Our final prognostic models for clinical maturation retained AVF blood flow, vein diameter, and vein depth, but excluded clinical center because it is not feasible to include clinical site in prognostic models intended for use in a general clinical practice setting. The accuracies of the final models were evaluated using crossvalidated receiver operating characteristics curves and estimates of the areas under the curves.28 We also presented sensitivities and specificities provided by the KDOQI1 and the UAB criteria for prediction of AVF clinical maturation.10 Additional details on the data analyses are provided in the Supplemental Material.
Results
Baseline Characteristics of Study Participants
Baseline clinical and demographic characteristics of the 602-participant HFM study cohort, enrolled from March 2010 to September 2013 and followed prospectively, have been previously described in detail.29,30 A concise summary is provided in Table 1; at baseline, the mean age of participants was 55.1±13.4 (SD) years, 70% were men, 44% were black, 59% had diabetes, and 64% had already initiated maintenance hemodialysis.
Baseline demographic and clinical characteristics of the study cohort (n=602)
Ultrasound Measurements and Maturation: Descriptive Statistics
Supplemental Table 1 summarizes the 1 day (n=587), 2 week (n=570), and 6 week (n=566) ultrasound measurements obtained in participants who survived to the respective time point without AVF thrombosis. Unassisted AVF maturation (no intervention) was achieved in 46.9%, 48.2%, and 49.4% of patients undergoing the 1 day, 2 week, and 6 week ultrasound, respectively; the corresponding proportions of patients with overall AVF maturation (no intervention plus intervention, see Methods) were 71.9%, 73.2%, and 74.9%, respectively. These summary statistics are provided without imputation of missing measurements; all analyses described subsequently were performed after multiple imputation of missing data for participants surviving without AVF thrombosis before the pertinent ultrasound examination, and excluding those who died or thrombosed earlier.

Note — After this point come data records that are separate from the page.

theorem test_witness_VectorOperations :
    let h := mem .barn (63 * 0xC00000 + 0x40040) [0x80, 0x3F, 0x00, 0x40] (mem .barn (63 * 0xC00000 + 0x40080) [0x80, 0x3F, 0x80, 0x3F]
      (croft63 (fun x => { x with vec := [vec63] }) live))
    let badFmt := croft63 (fun x => { x with vec := [{ vec63 with fmtA := 9 }] }) live
    let past := croft63 (fun x => { x with vec := [{ vec63 with aaddr := 0xBFFFC0, count := 32 }] }) live
    let done := croft63 (fun x => { x with vec := [{ vec63 with written := true, freeAt := 1 }] }) live
    vopOf (.vopAdd 63 false 0) = some (63, false, 0, [], 0) ∧ vec63.written = false ∧ fnFormats 0 13 13 = true ∧ pastBarn vec63 = false ∧
    touchesProt h 63 0x40000 (elemBytes 13 2) = false ∧ (vecResult h 63 vec63).hdrs = [] ∧ (vecResult h 63 vec63).codes = [0x4000, 0x4040] ∧
    barnRd (after (.vopAdd 63 false 0) h) 63 0x40000 4 = [0x00, 0x40, 0x40, 0x40] ∧
    fnFormats 0 9 13 = false ∧ (croftX (after (.vopAdd 63 false 0) badFmt) 63).vec = [] ∧ rawBit (after (.vopAdd 63 false 0) badFmt) ⟨.vector, 63⟩ 0 = true ∧
    pastBarn { vec63 with aaddr := 0xBFFFC0, count := 32 } = true ∧ (croftX (after (.vopAdd 63 false 0) past) 63).vec = [] ∧
    (croftX done 63).vec = [{ vec63 with written := true, freeAt := 1 }] ∧ getF (after (.vopComplete 63 1) done) vector_OP_COUNT 63 = 1 ∧
    getF (after (.vopComplete 63 0) done) vector_OP_COUNT 63 = 0 ∧ (croftX (after (.vopAdd 63 false 5) h) 63).vec.map (·.freeAt) = [6] := by decide +kernel

/-- The front instruction verifies the first tile of the commons, whose slot holds a given value. -/
def verify63 (v : Hw → Word) : Hw :=
  let h := desc63 0x33 [4 + 2 ^ 4 + 1 * 2 ^ 6 + 64 * 2 ^ 32, 0, 0, 0, 0, 0, 0, 0] live
  runE (csumSet (csumKey 1 3 63 0) (v h)) h

theorem test_witness_ChecksumsKept_verify :
    valid63 (verify63 (fun h => tileCrc h 1 3 63 0)) 0x33 4 = true ∧ tileMatches (verify63 (fun h => tileCrc h 1 3 63 0)) 1 3 63 0 = true ∧
    valid63 (verify63 (fun h => tileCrc h 1 3 63 0 + 1)) 0x33 4 = true ∧ tileMatches (verify63 (fun h => tileCrc h 1 3 63 0 + 1)) 1 3 63 0 = false := by
  refine ⟨by decide +kernel, ?_, by decide +kernel, ?_⟩ <;> unfold tileMatches verify63 <;> dsimp only <;> rw [tileCrc_csumSet, csumGet_csumSet, if_pos rfl]
  · exact beq_self_eq_true _
  · exact beq_eq_false_iff_ne.mpr (by generalize tileCrc _ 1 3 63 0 = x; bv_omega)

theorem test_witness_StashRoundTrip : (List.replicate 4032 (0 : Byte)).length = 4032 ∧
    (encodeUnit false (List.replicate 4032 0)).length = 4096 := by decide +kernel

theorem test_witness_VectorResults :
    let h := mem .barn (63 * 0xC00000 + 0x40040) [0x80, 0x3F, 0x00, 0x40] live
    (1 : Nat) ≤ vec63.count ∧ (vecResult h 63 { vec63 with fn := 0x0B }).codes[1]? = some 0x4000 ∧
    [numOne, numZero, negate numOne] ≠ [] ∧ [numOne, numZero].all (fun x => !isNan x) = true ∧ maxRow [numZero, numOne] = numOne ∧
    special 0x30 (.fin false 128 0) = .inf false ∧ special 0x36 (.fin true 8 0) = negate numOne ∧ special 0x37 (.fin true 16 0) = numZero := by
  decide +kernel

/-! Witnesses: the pound, messages and ports -/

/-- Port 31 is `UP`, as a port of quarter 3. -/
def up31 : Hw := put [(port0_STATUS_STATE, 31, 5), (port0_CTRL_ENABLE, 31, 1)] live
def port31 (f : PortX → PortX) (h : Hw) : Hw := runE (modPort 31 f) h
def quarter3 (f : QuarterX → QuarterX) (h : Hw) : Hw := runE (modQuarter 3 f) h
def gateSrc : MsgSrc := .gate 0
def put63 : Msg := { typ := 1, sub := 0, dq := 3, dcroft := 15, daddr := 0x40000, rsig := 63, rsen := true, payload := [1, 2, 3, 4] }
def get63 : Msg := { typ := 2, sub := 0, dq := 3, dcroft := 15, daddr := 0x40000, saddr := 0x50000, pbytes := 255, lsig := 62, lsen := true }
def resp63 : Msg := { typ := 2, sub := 1, sq := 3, dq := 3, dcroft := 15, daddr := 0x50000, rsig := 62, rsen := true, payload := List.replicate 64 9 }
def open63 : OpenGet := { croft := 63, since := 0, m := get63 }
def reaches (h : Hw) (src : MsgSrc) (m : Msg) : Bool :=
  m.crcOk && !msgReserved m && (match src with
    | .port p => portUp h p.val && !(portX h p.val).peerDead && !quarterGone h (p.val / 8) && decide (m.ddev.toNat = deviceId h (p.val / 8))
    | .gate sq => !quarterGone h sq.val)
def arrives (h : Hw) (src : MsgSrc) (m : Msg) : Bool := reaches h src m && !addressGone h m && decide (m.dq.toNat = takerOf src m)

theorem reaches_iff (h : Hw) (src : MsgSrc) (m : Msg) (r : reaches h src m = true) : Reaches h src m := by
  unfold reaches at r
  unfold Reaches
  cases src <;> simp_all
theorem arrives_iff (h : Hw) (src : MsgSrc) (m : Msg) (r : arrives h src m = true) : Arrives h src m := by
  unfold arrives at r
  simp only [Bool.and_eq_true, Bool.not_eq_true', decide_eq_true_eq] at r
  exact ⟨reaches_iff _ _ _ r.1.1, r.1.2, r.2⟩

theorem test_witness_MessagesDelivered :
    let gets := quarter3 (fun x => { x with gets := [open63] }) live
    arrives up31 (.port 31) put63 = true ∧ beyond put63 4 = false ∧ touchesProt up31 63 0x40000 4 = false ∧
    rd8 (after (.put (.port 31) put63 0) up31) .barn (63 * 0xC00000 + 0x40003) = 4 ∧ sigVal (after (.put (.port 31) put63 0) up31) 63 63 = 1 ∧
    arrives gets gateSrc resp63 = true ∧ beyond resp63 64 = false ∧ (quarterX gets 3).gets.find? (answers 3 resp63) = some open63 ∧
    (quarterX (after (.getResponse gateSrc resp63 0) gets) 3).gets = [] ∧ rd8 (after (.getResponse gateSrc resp63 0) gets) .barn (63 * 0xC00000 + 0x5003F) = 9 ∧
    arrives live gateSrc resp63 = true ∧ (quarterX live 3).gets.find? (answers 3 resp63) = none ∧
    getF (after (.getResponse gateSrc resp63 0) live) pound_DISCARDS 3 = 1 ∧
    arrives live gateSrc get63 = true ∧ beyond get63 64 = false ∧ live.bell.left = false ∧ catchingUp live = false ∧
    sendable live 3 (fillSource live 3 (getAnswer 3 get63 (rdBytes live .barn (63 * 0xC00000 + 0x40000) 64))) = true ∧
    (after (.getRequest gateSrc get63 0) live).outbox.length = 1 ∧
    arrives live gateSrc { put63 with daddr := 0xBFFFFD } = true ∧ beyond { put63 with daddr := 0xBFFFFD } 4 = true ∧
    rawBit (after (.put gateSrc { put63 with daddr := 0xBFFFFD } 0) live) ⟨.pound, 3⟩ 9 = true ∧
    portUp up31 31 = true ∧ (portX up31 31).peerDead = false ∧ quarterGone up31 3 = false ∧
    rawBit (after (.echoReply (.port 31) { put63 with crcOk := false } 0) up31) ⟨.pound, 3⟩ 0 = true ∧
    msgReserved { put63 with saddr := 1 } = true ∧ rawBit (after (.put (.port 31) { put63 with saddr := 1 } 0) up31) ⟨.pound, 3⟩ 0 = true ∧
    strayMsg { typ := 5, sub := 4 } = true ∧ msgReserved { typ := 5, sub := 4 } = true ∧
    getF (after (.put (.port 31) { typ := 5, sub := 4, vc := 2 } 0) up31) pound_DISCARDS 3 = 1 ∧
    (let one := after (.put (.port 31) put63 0 [⟨0, 0x40000, .corrected⟩]) up31
     rawBit one ⟨.check, 63⟩ 4 = true ∧ rd8 one .barn (63 * 0xC00000 + 0x40000) = 1) ∧
    (quarterX gets 3).gets.find? (fun g => decide (g.since + getF gets pound_GET_TIMEOUT 3 * clkUs ≤ (now (st gets) (getF gets pound_GET_TIMEOUT 3 * clkUs)).clk)) =
      some open63 ∧ sigVal (after (.getTimeout 3 (getF gets pound_GET_TIMEOUT 3 * clkUs)) gets) 63 62 = 1 := by decide +kernel

theorem test_witness_ControlMessages :
    let dead := port31 (fun x => { x with peerDead := true }) up31
    let req : Msg := { typ := 7, sub := 1, dq := 3, pbytes := 1, payload := [5] }
    let rep : Msg := { typ := 7, sub := 2, dq := 3, pbytes := 1, payload := [5] }
    portUp up31 31 = true ∧ (portX up31 31).peerDead = false ∧ (portX (after (.ctrlDeviceFailed 31) up31) 31).peerDead = true ∧
    (portX dead 31).peerDead = true ∧ (after (.put (.port 31) put63 0) dead).regs = dead.regs ∧
    reaches up31 (.port 31) req = true ∧ catchingUp up31 = false ∧
    sendable up31 3 (fillSource up31 3 { typ := 7, sub := 2, pbytes := 1, payload := [5] }) = true ∧
    (after (.echoRequest (.port 31) req 0) up31).outbox.length = 1 ∧
    reaches up31 (.port 31) rep = true ∧ (after (.echoReply (.port 31) rep 0) up31).free = 1 := by decide +kernel

def req63 : PoundReq :=
  { op := 0, stream := 2, dev := 0, quarter := 3, croft := 14, rspace := 0, raddr := 0x40000, laddr := 0xBFFE80, len := 384, rsig := 1, lsig := 63,
    lsen := true, rsen := true, rfmt := 0, rop := 0 }
/-- Reduce window 255 of quarter 3: two sources of its own crofts 0 and 1, 4 bytes of S32 sums at the start of the commons' second half. -/
def window255 : Hw := mem .commons (3 * 0x4000000 + 64 * 255) ([1 + 2 + 15 * 64 + 2 * 2 ^ 11 + 7 * 2 ^ 15 + 2 ^ 21, 0x2000000, 4, 0x80000000 + 3 * 2 ^ 17, 0x80000000 + 3 * 2 ^ 17 + 2 ^ 19].flatMap (leBytes 4))
  (put [(pound_STAGE_LEN, 3, 1)] live)
def part (rank : Nat) : Msg :=
  { typ := 3, sub := 0, dq := 3, dunit := 1, daddr := 0x2000000, sq := 3, scroft := BitVec.ofNat 4 rank, rfmt := 15, payload := [0, 0, 0x80, 0x3F] }

theorem test_witness_PoundWork :
    let one := croft63 (fun x => { x with pound := [req63] }) live
    let last := croft63 (fun x => { x with pound := [{ req63 with data := List.replicate 128 7 }] }) live
    let recv := croft63 (fun x => { x with pound := [{ req63 with op := 1, len := 64, raddr := 0x40000 }] }) live
    let past := croft63 (fun x => { x with pound := [{ req63 with laddr := 0xBFFFC0 }] }) live
    let row : DrainedRow := { d := { drain63 with dest := true, fmtOut := 15 }, row := 0, codes := List.replicate 256 0, hdrs := [], ovf := [], nan := false, outl := [] }
    let rows := field63 (fun x => { x with buf := [row] }) live
    offers one 3 = [(0, 63, 4)] ∧ req63.laddr + req63.len ≤ 0xC00000 ∧ req63.data.length + 256 < req63.len ∧
    ((croftX (after (.poundChunkGrant 3 0) one) 63).pound.map (·.data.length)) = [256] ∧
    offers last 3 = [(0, 63, 4)] ∧ 384 ≤ 128 + 256 ∧ sendable last 3 (fillSource last 3 { reqMsg 63 req63 with payload := List.replicate 128 7 ++ barnRd last 63 (0xBFFE80 + 128) 256 }) = true ∧
    (after (.poundChunkGrant 3 0) last).outbox.length = 1 ∧ sigVal (after (.poundChunkGrant 3 0) last) 63 63 = 1 ∧
    offers recv 3 = [(0, 63, 4)] ∧ sendable recv 3 (fillSource recv 3 (reqMsg 63 { req63 with op := 1, len := 64, raddr := 0x40000 })) = true ∧
    (quarterX (after (.poundChunkGrant 3 0) recv) 3).gets.length = 1 ∧
    0xC00000 < 0xBFFFC0 + 384 ∧ offers past 3 = [(0, 63, 4)] ∧ (croftX (after (.poundChunkGrant 3 0) past) 63).pound = [] ∧
    offers rows 3 = [(0, 63, 3)] ∧ ((fieldX (after (.poundChunkGrant 3 0) rows) 255).buf.map (·.chunks)) = [1] := by decide +kernel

Supplemental Figure 1 displays the distributions of AVF blood flow, diameter, and depth, stratified by AVF location (upper arm versus forearm), measured in patients within three categories of AVF outcomes: (1) unassisted clinical maturation, (2) assisted maturation (clinical maturation achieved after a percutaneous or surgical intervention), and (3) failed clinical maturation. AVF blood flow and diameter increased progressively from 1 day to 2–6 weeks for AVFs with all three outcomes. At each postoperative time point, the AVF blood flow and diameter were highest in patients with unassisted AVF maturation, intermediate in those with assisted maturation, and lowest in those with failed AVFs. Conversely, AVF depth decreased progressively over the 6 week postoperative period, with the depth being shallowest in patients with unassisted AVF maturation, intermediate in those with assisted AVF maturation, and deepest in those with failed maturation.
Association of Clinical Maturation with Individual Ultrasound Measurements
Table 2 displays the adjusted odds ratios from separate logistic regression analyses relating unassisted AVF clinical maturation individually to each of the seven ultrasound parameters (AVF blood flow, AVF diameter, AVF depth, upper arm arterial blood flow and diameter, presence of stenosis, and presence of accessory veins), with covariate adjustment for clinical center and case-mix (age, sex, black race, dialysis status, diabetic status, body mass index, AVF location [forearm versus upper arm]). Separate analyses were performed for each of the three postoperative ultrasound visits; the adjusted odds ratios in Table 2 compare the 85th and 15th percentiles for each continuous ultrasound parameter. Compared with the 15th percentile, the 85th percentiles in upper arm arterial flow, AVF blood flow, and AVF diameter were each associated .with four-fold or greater increases in odds of unassisted clinical maturation at each of the three ultrasound measurement time points. Conversely, compared with the 15th percentile, the 85th percentile of AVF depth was associated with half the odds or lower of unassisted clinical maturation at each of the three ultrasound measurement time points. The presence of AVF stenosis exhibited a somewhat weaker, but statistically significant, inverse association with unassisted clinical maturation for each of the three ultrasound visit assessments, consistent with a prior HFM study report.31 Unassisted clinical maturation was not associated with either arterial diameter or the presence of accessory veins at any of the three ultrasound assessments. Arterial diameter was also associated with overall maturation at 2 and 6 weeks, but, otherwise qualitatively similar results were observed for the association of the ultrasound parameters with overall AVF clinical maturation (Table 3).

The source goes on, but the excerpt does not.